-- ==== Sys2Proof/Syntax.lean ====
section
/-! DEFINITION. The commands of the DW-1024: one constructor of `Instr` for each row of the table of operations
and events, and the parsed frames and reports that some of them carry. The block takes these commands from
outside; `t` is the true time, in ns, at which a command is performed (assumption 1).
Decisions: log entries 2 (DESIGN CHOICE), 12 (DEDUCED), 30 (PRESUMED). -/

namespace Sys2Proof

/-- What an ECC read of one word met (R28, R254). -/
inductive Ecc where
  | clean | corrected | uncorrectable
  deriving DecidableEq, Repr

/-- An error met in a scribe's caches by one access (R363). -/
inductive MemErr where
  | clean | l1Parity | l2Corrected | l2Uncorrectable
  deriving DecidableEq, Repr

/-- An error met by one nib instruction (R254, R266 kind 3h): none, a corrected error, or an uncorrectable error in
program memory, X, Y, an inkwell word read by IN, or register or pipeline parity. -/
inductive NibErr where
  | clean | corrected | program | x | y | inkwell | parity
  deriving DecidableEq, Repr

/-- One data value of an SV ASDU: the INT32 value and the 32-bit quality (R209). -/
structure SvValue where
  value : BitVec 32
  qual : BitVec 32
  deriving DecidableEq, Repr

/-- One ASDU of an SV frame, with the fields that the rules name (R150, R196, R198). -/
structure SvAsdu where
  svId : List Nat
  smpCnt : Nat
  confRev : Nat
  smpSynch : Nat
  smpRate : Option Nat
  dataOctets : Nat
  data : List SvValue
  deriving DecidableEq, Repr

/-- One allData element of a GOOSE frame: its ASN.1 type (0 BOOLEAN, 1 BIT STRING, 2 INTEGER, 3 UNSIGNED, 4 FLOAT32,
5 any other), its size (bits of a bit string, content octets otherwise) and its value, a two's complement 36-bit
image for integers (R202). -/
structure GooseMember where
  kind : Nat
  size : Nat
  value : Nat
  deriving DecidableEq, Repr

/-- A GOOSE APDU, with the fields that the rules name (R196, R203). -/
structure GooseApdu where
  goId : List Nat
  confRev : Nat
  stNum : Nat
  sqNum : Nat
  tal : Nat
  entries : Nat
  ndsCom : Bool
  members : List GooseMember
  deriving DecidableEq, Repr

/-- The content of a received frame after its EtherType (R129 stages 4 to 6). `bad` is an APDU that does not decode. -/
inductive Apdu where
  | sv (sim : Bool) (noAsdu : Nat) (asdus : List SvAsdu)
  | goose (sim : Bool) (g : GooseApdu)
  | ptpPdelay
  | ptpOther (management : Bool)
  | bad
  | other
  deriving DecidableEq, Repr

/-- The IEC 62351-6 authentication extension of a frame (R142). -/
structure AuthExt where
  keyId : Nat
  tagBits : Nat
  encrypted : Bool
  tag : Nat
  deriving DecidableEq, Repr

/-- The redundancy trailer or tag of a frame (R136): none, a PRP trailer (its LanId and sequence number), an HSR tag
(its sequence number), or one that is not well formed. -/
inductive RedTag where
  | none | prp (lan seq : Nat) | hsr (seq : Nat) | malformed
  deriving DecidableEq, Repr

/-- The IEEE 802.1Q tagging of a frame (R132): untagged, one tag of TPID 8100h, or a tagging that no port accepts. -/
inductive VlanTag where
  | untagged | tagged (vid pcp : Nat) | refused
  deriving DecidableEq, Repr

/-- A frame received on a lane, an uplink or a management port. `lineOk`: no code violation, no abort, FCS correct
(R129 stage 1). `stamp` is the device time of its timestamp point, in ns (R122). `octets` are the frame's octets
without FCS, as a queue pair stores them (R155). -/
structure RxFrame where
  lineOk : Bool
  len : Nat
  dmac : Nat
  smac : Nat
  vlan : VlanTag
  red : RedTag
  etype : Nat
  appid : Nat
  apdu : Apdu
  auth : Option AuthExt
  stamp : Nat
  octets : List Nat
  deriving DecidableEq, Repr

/-- A frame received in a cell-link mode (R162 to R164): whether it met a code violation, a disparity error or a wrong
delimiter, the octets of its data code groups, and the true times, in ns, of its first and last bit at the balls. -/
structure CellRx where
  lineBad : Bool
  octets : List Nat
  first : Nat
  last : Nat
  deriving DecidableEq, Repr

/-- A PTP Sync message (R114): two-step or one-step, with its origin time and correction for a one-step Sync, its path
delay as the port last measured it, and its sync interval in ns. -/
structure PtpSync where
  seq : Nat
  domain : Nat
  twoStep : Bool
  origin : Nat
  corr : Int
  meanPath : Nat
  interval : Nat
  deriving DecidableEq, Repr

* AIM OF THE TASK
Looking back over the records above, in how many lines does the word "content" occur? Give the number alone.

* TASK RESULT
2